After ChatGPT’s explosive popularity, the AI battle between tech giants Google and Microsoft has spread to a new field—server chips.
Today, AI and cloud computing have become fiercely contested territories, and chips have emerged as the key to reducing costs and winning over business clients.
Originally, major companies like Amazon, Microsoft, and Google were best known for their software. But now, they are investing billions of dollars in the development and production of chips.
As ChatGPT takes the world by storm, major companies kick off a chip battle royale.
According to reports from The Information and other sources, these three companies have already launched or plan to release eight server and AI chips for internal product development, cloud server rentals, or both.
“If you can manufacture silicon optimized for AI, there’s a huge victory waiting for you,” says Glenn O’Donnell, a director at research firm Forrester.
Will these enormous efforts be rewarded?
The answer is not necessarily.
Intel, AMD, and Nvidia can benefit from economies of scale, but for large tech companies, the situation is far from the same.
They also face many daunting challenges, such as hiring chip designers and convincing developers to build applications using their custom chips.
However, these major companies have already made notable progress in this field.
According to published performance data, Amazon’s Graviton server chip and the AI-specific chips released by Amazon and Google are already on par with traditional chip manufacturers in terms of performance.
The chips that Amazon, Microsoft, and Google develop for their data centers mainly come in two types: standard computing chips and dedicated chips for training and running machine learning models. It is the latter that powers large language models like ChatGPT.
Previously, Apple successfully developed chips for the iPhone, iPad, and Mac, improving the processing of some AI tasks. These major companies may be drawing inspiration from Apple’s success.
Among the three giants, Amazon is the only cloud service provider offering both types of chips in servers, thanks to its 2015 acquisition of Israeli chip designer Annapurna Labs.
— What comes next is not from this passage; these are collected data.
-- ==== Sys2Proof/Laws/Exec.lean ====
section
/-! SUPPORT. Which shared operation each mnemonic of several modes runs, whatever its mode. -/

namespace Sys2Proof.Machine

theorem instrLength_of_shape {i : Instr} {m : Mnemonic} {f : Form} (h : shape i = (m, f)) :
    instrLength i = formLength f := by simp [instrLength, h]

theorem exec_lda {i : Instr} {o : Operand} (h : shape i = (.lda, .operand o)) (s : State) :
    exec i s = loadDstOp o s := by
  cases i <;> cases h <;> rfl

theorem exec_ldx {i : Instr} {o : Operand} (h : shape i = (.ldx, .operand o)) (s : State) :
    exec i s = loadOp putX o s := by
  cases i <;> cases h <;> rfl

theorem exec_ldy {i : Instr} {o : Operand} (h : shape i = (.ldy, .operand o)) (s : State) :
    exec i s = loadOp putY o s := by
  cases i <;> cases h <;> rfl

theorem exec_adc {i : Instr} {o : Operand} (h : shape i = (.adc, .operand o)) (s : State) :
    exec i s = arithOp State.adcOutcome o s := by
  cases i <;> cases h <;> rfl

theorem exec_sbc {i : Instr} {o : Operand} (h : shape i = (.sbc, .operand o)) (s : State) :
    exec i s = arithOp State.sbcOutcome o s := by
  cases i <;> cases h <;> rfl

theorem exec_and {i : Instr} {o : Operand} (h : shape i = (.and, .operand o)) (s : State) :
    exec i s = logicOp (fun a m => a &&& m) o s := by
  cases i <;> cases h <;> rfl

theorem exec_ora {i : Instr} {o : Operand} (h : shape i = (.ora, .operand o)) (s : State) :
    exec i s = logicOp (fun a m => a ||| m) o s := by
  cases i <;> cases h <;> rfl

theorem exec_eor {i : Instr} {o : Operand} (h : shape i = (.eor, .operand o)) (s : State) :
    exec i s = logicOp (fun a m => a ^^^ m) o s := by
  cases i <;> cases h <;> rfl

theorem exec_cmp {i : Instr} {o : Operand} (h : shape i = (.cmp, .operand o)) (s : State) :
    exec i s = compareDstOp o s := by
  cases i <;> cases h <;> rfl

theorem exec_cpx {i : Instr} {o : Operand} (h : shape i = (.cpx, .operand o)) (s : State) :
    exec i s = compareOp s.x o s := by
  cases i <;> cases h <;> rfl

theorem exec_cpy {i : Instr} {o : Operand} (h : shape i = (.cpy, .operand o)) (s : State) :
    exec i s = compareOp s.y o s := by
  cases i <;> cases h <;> rfl

theorem exec_tst {i : Instr} {o : Operand} (h : shape i = (.tst, .operand o)) (s : State) :
    exec i s = loadOp (fun _ t => t) o s := by
  cases i <;> cases h <;> rfl

theorem exec_sta {i : Instr} {m : AddrMode} (h : shape i = (.sta, .operand (.mem m))) (s : State) :
    exec i s = storeOp m s.a s := by
  cases i <;> cases h <;> rfl

theorem exec_stx {i : Instr} {m : AddrMode} (h : shape i = (.stx, .operand (.mem m))) (s : State) :
    exec i s = storeOp m s.x s := by
  cases i <;> cases h <;> rfl

theorem exec_sty {i : Instr} {m : AddrMode} (h : shape i = (.sty, .operand (.mem m))) (s : State) :
    exec i s = storeOp m s.y s := by
  cases i <;> cases h <;> rfl

theorem exec_bit {i : Instr} {o : Operand} (h : shape i = (.bit, .operand o)) (s : State) :
    ∃ m, o = .mem m ∧ exec i s = bitTestOp m s := by
  cases i <;> cases h <;> exact ⟨_, rfl, rfl⟩

theorem exec_inc {i : Instr} {g : Target} (h : shape i = (.inc, .target g)) (s : State) :
    exec i s = modifyNZ (fun v => v + 1) g s := by
  cases i <;> cases h <;> rfl

theorem exec_dec {i : Instr} {g : Target} (h : shape i = (.dec, .target g)) (s : State) :
    exec i s = modifyNZ (fun v => v - 1) g s := by
  cases i <;> cases h <;> rfl

theorem exec_com {i : Instr} {g : Target} (h : shape i = (.com, .target g)) (s : State) :
    exec i s = modifyNZ (fun v => ~~~v) g s := by
  cases i <;> cases h <;> rfl

theorem exec_rrf {i : Instr} {g : Target} (h : shape i = (.rrf, .target g)) (s : State) :
    exec i s = modifyOp swapNibbles (fun _ t => t) g s := by
  cases i <;> cases h <;> rfl

theorem exec_asl {i : Instr} {g : Target} (h : shape i = (.asl, .target g)) (s : State) :
    exec i s = shiftOp shiftLeft g s := by
  cases i <;> cases h <;> rfl

theorem exec_lsr {i : Instr} {g : Target} (h : shape i = (.lsr, .target g)) (s : State) :
    exec i s = shiftOp shiftRight g s := by
  cases i <;> cases h <;> rfl

theorem exec_rol {i : Instr} {g : Target} (h : shape i = (.rol, .target g)) (s : State) :
    exec i s = shiftOp (fun v => rotateLeft v (s.flag .c)) g s := by
  cases i <;> cases h <;> rfl

theorem exec_ror {i : Instr} {g : Target} (h : shape i = (.ror, .target g)) (s : State) :
    exec i s = shiftOp (fun v => rotateRight v (s.flag .c)) g s := by
  cases i <;> cases h <;> rfl

theorem exec_ldm {i : Instr} {nn zz : Byte} (h : shape i = (.ldm, .ldm nn zz)) (s : State) :
    exec i s = writeByte .whole (zext16 zz) nn (s.begin 3) := by
  cases i <;> cases h <;> rfl

end Sys2Proof.Machine
end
Google launched a chip for AI workloads in 2015 and is developing a standard server chip to improve the performance of Google Cloud servers.
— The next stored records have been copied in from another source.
-- ==== Sys2Proof/Tests/Slice0.lean ====
section
/-! SUPPORT. Tests: the operand checks, the decoding of hand-written words, single steps with the results the spec's worked
examples give (95_test_vectors.md, named V-…), and for each statement with hypotheses a state that meets them. -/

namespace Sys2Proof.Tests

open Sys2Proof.Machine

/-! ### The operand checks refuse (R117, R119, R120, R124) -/

theorem test_wf_clbAcc : (Instr.clbAcc 8).wf = false ∧ (Instr.clbAcc 7).wf = true := by decide

theorem test_wf_clbZp : (Instr.clbZp 8 0x44).wf = false ∧ (Instr.clbZp 7 0x44).wf = true := by decide

theorem test_wf_sebAcc : (Instr.sebAcc 8).wf = false ∧ (Instr.sebAcc 7).wf = true := by decide

theorem test_wf_sebZp : (Instr.sebZp 8 0x44).wf = false ∧ (Instr.sebZp 7 0x44).wf = true := by decide

theorem test_wf_bbcAcc : (Instr.bbcAcc 8 0xF2).wf = false ∧ (Instr.bbcAcc 7 0xF2).wf = true := by decide

theorem test_wf_bbcZp : (Instr.bbcZp 8 0x04 0xF1).wf = false ∧ (Instr.bbcZp 7 0x04 0xF1).wf = true := by decide

theorem test_wf_bbsAcc : (Instr.bbsAcc 8 0xF2).wf = false ∧ (Instr.bbsAcc 7 0xF2).wf = true := by decide

theorem test_wf_bbsZp : (Instr.bbsZp 8 0x04 0xF1).wf = false ∧ (Instr.bbsZp 7 0x04 0xF1).wf = true := by decide

theorem test_wf_jsrSp : (Instr.jsrSp 0xFEFF).wf = false ∧ (Instr.jsrSp 0xFF00).wf = true := by decide

theorem test_wf_plain : (Instr.ldmZp 0xFF 0xFF).wf = true ∧ (Instr.jmpInd 0x20FF).wf = true := by decide

/-! ### Decoding of words written out from the opcode map (R101, R105 to R120, R123) -/

theorem test_decode_lda_ldm :
    decode [0xA1, 0x40] = .ok (.ldaIndX 0x40) ∧ decode [0xA5, 0x40] = .ok (.ldaZp 0x40) ∧
    decode [0xA9, 0xA5] = .ok (.ldaImm 0xA5) ∧ decode [0xAD, 0x12, 0xAD] = .ok (.ldaAbs 0xAD12) ∧
    decode [0xB1, 0x40] = .ok (.ldaIndY 0x40) ∧ decode [0xB5, 0x40] = .ok (.ldaZpX 0x40) ∧
    decode [0xB9, 0x12, 0xAD] = .ok (.ldaAbsY 0xAD12) ∧ decode [0xBD, 0x12, 0xAD] = .ok (.ldaAbsX 0xAD12) ∧
    decode [0x3C, 0x5A, 0x40] = .ok (.ldmZp 0x5A 0x40) := by
  and_intros <;> rfl

theorem test_decode_ldx_ldy :
    decode [0xA2, 0xA5] = .ok (.ldxImm 0xA5) ∧ decode [0xA6, 0x40] = .ok (.ldxZp 0x40) ∧
    decode [0xAE, 0x12, 0xAD] = .ok (.ldxAbs 0xAD12) ∧ decode [0xB6, 0x40] = .ok (.ldxZpY 0x40) ∧
    decode [0xBE, 0x12, 0xAD] = .ok (.ldxAbsY 0xAD12) ∧ decode [0xA0, 0xA5] = .ok (.ldyImm 0xA5) ∧
    decode [0xA4, 0x40] = .ok (.ldyZp 0x40) ∧ decode [0xAC, 0x12, 0xAD] = .ok (.ldyAbs 0xAD12) ∧
    decode [0xB4, 0x40] = .ok (.ldyZpX 0x40) ∧
    decode [0xBC, 0x12, 0xAD] = .ok (.ldyAbsX 0xAD12) := by
  and_intros <;> rfl

theorem test_decode_sta_stx :
    decode [0x81, 0x40] = .ok (.staIndX 0x40) ∧ decode [0x85, 0x40] = .ok (.staZp 0x40) ∧
    decode [0x8D, 0x12, 0xAD] = .ok (.staAbs 0xAD12) ∧ decode [0x91, 0x40] = .ok (.staIndY 0x40) ∧
    decode [0x95, 0x40] = .ok (.staZpX 0x40) ∧ decode [0x99, 0x12, 0xAD] = .ok (.staAbsY 0xAD12) ∧
    decode [0x9D, 0x12, 0xAD] = .ok (.staAbsX 0xAD12) ∧ decode [0x86, 0x40] = .ok (.stxZp 0x40) ∧
    decode [0x8E, 0x12, 0xAD] = .ok (.stxAbs 0xAD12) ∧
    decode [0x96, 0x40] = .ok (.stxZpY 0x40) := by
  and_intros <;> rfl

theorem test_decode_sty_to_pla :
    decode [0x84, 0x40] = .ok (.styZp 0x40) ∧ decode [0x8C, 0x12, 0xAD] = .ok (.styAbs 0xAD12) ∧
    decode [0x94, 0x40] = .ok (.styZpX 0x40) ∧ decode [0xAA] = .ok .tax ∧ decode [0x8A] = .ok .txa ∧
    decode [0xA8] = .ok .tay ∧ decode [0x98] = .ok .tya ∧ decode [0xBA] = .ok .tsx ∧ decode [0x9A] = .ok .txs ∧
    decode [0x48] = .ok .pha ∧ decode [0x08] = .ok .php ∧ decode [0x68] = .ok .pla := by
  and_intros <;> rfl

theorem test_decode_plp :
    decode [0x28] = .ok .plp := by
  rfl

theorem test_decode_adc :
    decode [0x61, 0x40] = .ok (.adcIndX 0x40) ∧ decode [0x65, 0x40] = .ok (.adcZp 0x40) ∧
    decode [0x69, 0xA5] = .ok (.adcImm 0xA5) ∧ decode [0x6D, 0x12, 0xAD] = .ok (.adcAbs 0xAD12) ∧
    decode [0x71, 0x40] = .ok (.adcIndY 0x40) ∧ decode [0x75, 0x40] = .ok (.adcZpX 0x40) ∧
    decode [0x79, 0x12, 0xAD] = .ok (.adcAbsY 0xAD12) ∧
    decode [0x7D, 0x12, 0xAD] = .ok (.adcAbsX 0xAD12) := by
  and_intros <;> rfl

theorem test_decode_sbc :
    decode [0xE1, 0x40] = .ok (.sbcIndX 0x40) ∧ decode [0xE5, 0x40] = .ok (.sbcZp 0x40) ∧
    decode [0xE9, 0xA5] = .ok (.sbcImm 0xA5) ∧ decode [0xED, 0x12, 0xAD] = .ok (.sbcAbs 0xAD12) ∧
    decode [0xF1, 0x40] = .ok (.sbcIndY 0x40) ∧ decode [0xF5, 0x40] = .ok (.sbcZpX 0x40) ∧
    decode [0xF9, 0x12, 0xAD] = .ok (.sbcAbsY 0xAD12) ∧
    decode [0xFD, 0x12, 0xAD] = .ok (.sbcAbsX 0xAD12) := by
  and_intros <;> rfl

theorem test_decode_inc_dec_inx_iny :
    decode [0x3A] = .ok .incAcc ∧ decode [0xE6, 0x40] = .ok (.incZp 0x40) ∧
    decode [0xEE, 0x12, 0xAD] = .ok (.incAbs 0xAD12) ∧ decode [0xF6, 0x40] = .ok (.incZpX 0x40) ∧
    decode [0xFE, 0x12, 0xAD] = .ok (.incAbsX 0xAD12) ∧ decode [0x1A] = .ok .decAcc ∧
    decode [0xC6, 0x40] = .ok (.decZp 0x40) ∧ decode [0xCE, 0x12, 0xAD] = .ok (.decAbs 0xAD12) ∧
    decode [0xD6, 0x40] = .ok (.decZpX 0x40) ∧ decode [0xDE, 0x12, 0xAD] = .ok (.decAbsX 0xAD12) ∧
    decode [0xE8] = .ok .inx ∧ decode [0xC8] = .ok .iny := by
  and_intros <;> rfl

theorem test_decode_dex_dey_mul_div :
    decode [0xCA] = .ok .dex ∧ decode [0x88] = .ok .dey ∧ decode [0x62, 0x40] = .ok (.mulZpX 0x40) ∧
    decode [0xE2, 0x40] = .ok (.divZpX 0x40) := by
  and_intros <;> rfl

theorem test_decode_and :
    decode [0x21, 0x40] = .ok (.andIndX 0x40) ∧ decode [0x25, 0x40] = .ok (.andZp 0x40) ∧
    decode [0x29, 0xA5] = .ok (.andImm 0xA5) ∧ decode [0x2D, 0x12, 0xAD] = .ok (.andAbs 0xAD12) ∧
    decode [0x31, 0x40] = .ok (.andIndY 0x40) ∧ decode [0x35, 0x40] = .ok (.andZpX 0x40) ∧
    decode [0x39, 0x12, 0xAD] = .ok (.andAbsY 0xAD12) ∧
    decode [0x3D, 0x12, 0xAD] = .ok (.andAbsX 0xAD12) := by
  and_intros <;> rfl

theorem test_decode_ora :
    decode [0x01, 0x40] = .ok (.oraIndX 0x40) ∧ decode [0x05, 0x40] = .ok (.oraZp 0x40) ∧
    decode [0x09, 0xA5] = .ok (.oraImm 0xA5) ∧ decode [0x0D, 0x12, 0xAD] = .ok (.oraAbs 0xAD12) ∧
    decode [0x11, 0x40] = .ok (.oraIndY 0x40) ∧ decode [0x15, 0x40] = .ok (.oraZpX 0x40) ∧
    decode [0x19, 0x12, 0xAD] = .ok (.oraAbsY 0xAD12) ∧
    decode [0x1D, 0x12, 0xAD] = .ok (.oraAbsX 0xAD12) := by
  and_intros <;> rfl

theorem test_decode_eor_com_bit_tst :
    decode [0x41, 0x40] = .ok (.eorIndX 0x40) ∧ decode [0x45, 0x40] = .ok (.eorZp 0x40) ∧
    decode [0x49, 0xA5] = .ok (.eorImm 0xA5) ∧ decode [0x4D, 0x12, 0xAD] = .ok (.eorAbs 0xAD12) ∧
    decode [0x51, 0x40] = .ok (.eorIndY 0x40) ∧ decode [0x55, 0x40] = .ok (.eorZpX 0x40) ∧
    decode [0x59, 0x12, 0xAD] = .ok (.eorAbsY 0xAD12) ∧ decode [0x5D, 0x12, 0xAD] = .ok (.eorAbsX 0xAD12) ∧
    decode [0x44, 0x40] = .ok (.comZp 0x40) ∧ decode [0x24, 0x40] = .ok (.bitZp 0x40) ∧
    decode [0x2C, 0x12, 0xAD] = .ok (.bitAbs 0xAD12) ∧
    decode [0x64, 0x40] = .ok (.tstZp 0x40) := by
  and_intros <;> rfl

theorem test_decode_cmp_cpx :
    decode [0xC1, 0x40] = .ok (.cmpIndX 0x40) ∧ decode [0xC5, 0x40] = .ok (.cmpZp 0x40) ∧
    decode [0xC9, 0xA5] = .ok (.cmpImm 0xA5) ∧ decode [0xCD, 0x12, 0xAD] = .ok (.cmpAbs 0xAD12) ∧
    decode [0xD1, 0x40] = .ok (.cmpIndY 0x40) ∧ decode [0xD5, 0x40] = .ok (.cmpZpX 0x40) ∧
    decode [0xD9, 0x12, 0xAD] = .ok (.cmpAbsY 0xAD12) ∧ decode [0xDD, 0x12, 0xAD] = .ok (.cmpAbsX 0xAD12) ∧
    decode [0xE0, 0xA5] = .ok (.cpxImm 0xA5) ∧ decode [0xE4, 0x40] = .ok (.cpxZp 0x40) ∧
    decode [0xEC, 0x12, 0xAD] = .ok (.cpxAbs 0xAD12) := by
  and_intros <;> rfl

theorem test_decode_cpy :
    decode [0xC0, 0xA5] = .ok (.cpyImm 0xA5) ∧ decode [0xC4, 0x40] = .ok (.cpyZp 0x40) ∧
    decode [0xCC, 0x12, 0xAD] = .ok (.cpyAbs 0xAD12) := by
  and_intros <;> rfl

theorem test_decode_asl_lsr :
    decode [0x06, 0x40] = .ok (.aslZp 0x40) ∧ decode [0x0A] = .ok .aslAcc ∧
    decode [0x0E, 0x12, 0xAD] = .ok (.aslAbs 0xAD12) ∧ decode [0x16, 0x40] = .ok (.aslZpX 0x40) ∧
    decode [0x1E, 0x12, 0xAD] = .ok (.aslAbsX 0xAD12) ∧ decode [0x46, 0x40] = .ok (.lsrZp 0x40) ∧
    decode [0x4A] = .ok .lsrAcc ∧ decode [0x4E, 0x12, 0xAD] = .ok (.lsrAbs 0xAD12) ∧
    decode [0x56, 0x40] = .ok (.lsrZpX 0x40) ∧
    decode [0x5E, 0x12, 0xAD] = .ok (.lsrAbsX 0xAD12) := by
  and_intros <;> rfl

theorem test_decode_rol_ror_rrf :
    decode [0x26, 0x40] = .ok (.rolZp 0x40) ∧ decode [0x2A] = .ok .rolAcc ∧
    decode [0x2E, 0x12, 0xAD] = .ok (.rolAbs 0xAD12) ∧ decode [0x36, 0x40] = .ok (.rolZpX 0x40) ∧
    decode [0x3E, 0x12, 0xAD] = .ok (.rolAbsX 0xAD12) ∧ decode [0x66, 0x40] = .ok (.rorZp 0x40) ∧
    decode [0x6A] = .ok .rorAcc ∧ decode [0x6E, 0x12, 0xAD] = .ok (.rorAbs 0xAD12) ∧
    decode [0x76, 0x40] = .ok (.rorZpX 0x40) ∧ decode [0x7E, 0x12, 0xAD] = .ok (.rorAbsX 0xAD12) ∧
    decode [0x82, 0x40] = .ok (.rrfZp 0x40) := by
  and_intros <;> rfl

theorem test_decode_clb_seb :
    decode [0x1B] = .ok (.clbAcc 0) ∧ decode [0xFB] = .ok (.clbAcc 7) ∧ decode [0x1F, 0x12] = .ok (.clbZp 0 0x12) ∧
    decode [0xFF, 0xFF] = .ok (.clbZp 7 0xFF) ∧ decode [0x0B] = .ok (.sebAcc 0) ∧ decode [0xEB] = .ok (.sebAcc 7) ∧
    decode [0x0F, 0x12] = .ok (.sebZp 0 0x12) ∧ decode [0xEF, 0xFF] = .ok (.sebZp 7 0xFF) := by
  and_intros <;> rfl

theorem test_decode_clc_to_clv :
    decode [0x18] = .ok .clc ∧ decode [0x38] = .ok .sec ∧ decode [0xD8] = .ok .cld ∧ decode [0xF8] = .ok .sed ∧
    decode [0x58] = .ok .cli ∧ decode [0x78] = .ok .sei ∧ decode [0x12] = .ok .clt ∧ decode [0x32] = .ok .set ∧
    decode [0xB8] = .ok .clv := by
  and_intros <;> rfl

theorem test_decode_jmp_to_bvs :
    decode [0x4C, 0x12, 0xAD] = .ok (.jmpAbs 0xAD12) ∧ decode [0x6C, 0x12, 0xAD] = .ok (.jmpInd 0xAD12) ∧
    decode [0xB2, 0x40] = .ok (.jmpZpInd 0x40) ∧ decode [0x80, 0xF2] = .ok (.bra 0xF2) ∧
    decode [0x90, 0xF2] = .ok (.bcc 0xF2) ∧ decode [0xB0, 0xF2] = .ok (.bcs 0xF2) ∧
    decode [0xF0, 0xF2] = .ok (.beq 0xF2) ∧ decode [0xD0, 0xF2] = .ok (.bne 0xF2) ∧
    decode [0x30, 0xF2] = .ok (.bmi 0xF2) ∧ decode [0x10, 0xF2] = .ok (.bpl 0xF2) ∧
    decode [0x50, 0xF2] = .ok (.bvc 0xF2) ∧ decode [0x70, 0xF2] = .ok (.bvs 0xF2) := by
  and_intros <;> rfl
In contrast, Microsoft started its chip research and development later, in 2019, and has recently accelerated the timeline for the launch of an AI chip specifically designed for LLMs.
The explosion of ChatGPT has ignited global excitement for AI, further propelling the strategic transformation of these three major companies.
ChatGPT runs on Microsoft’s Azure cloud, using tens of thousands of Nvidia A100s. Both ChatGPT and other OpenAI software integrated into Bing and various programs require so much computing power that Microsoft has already allocated server hardware to the AI development team.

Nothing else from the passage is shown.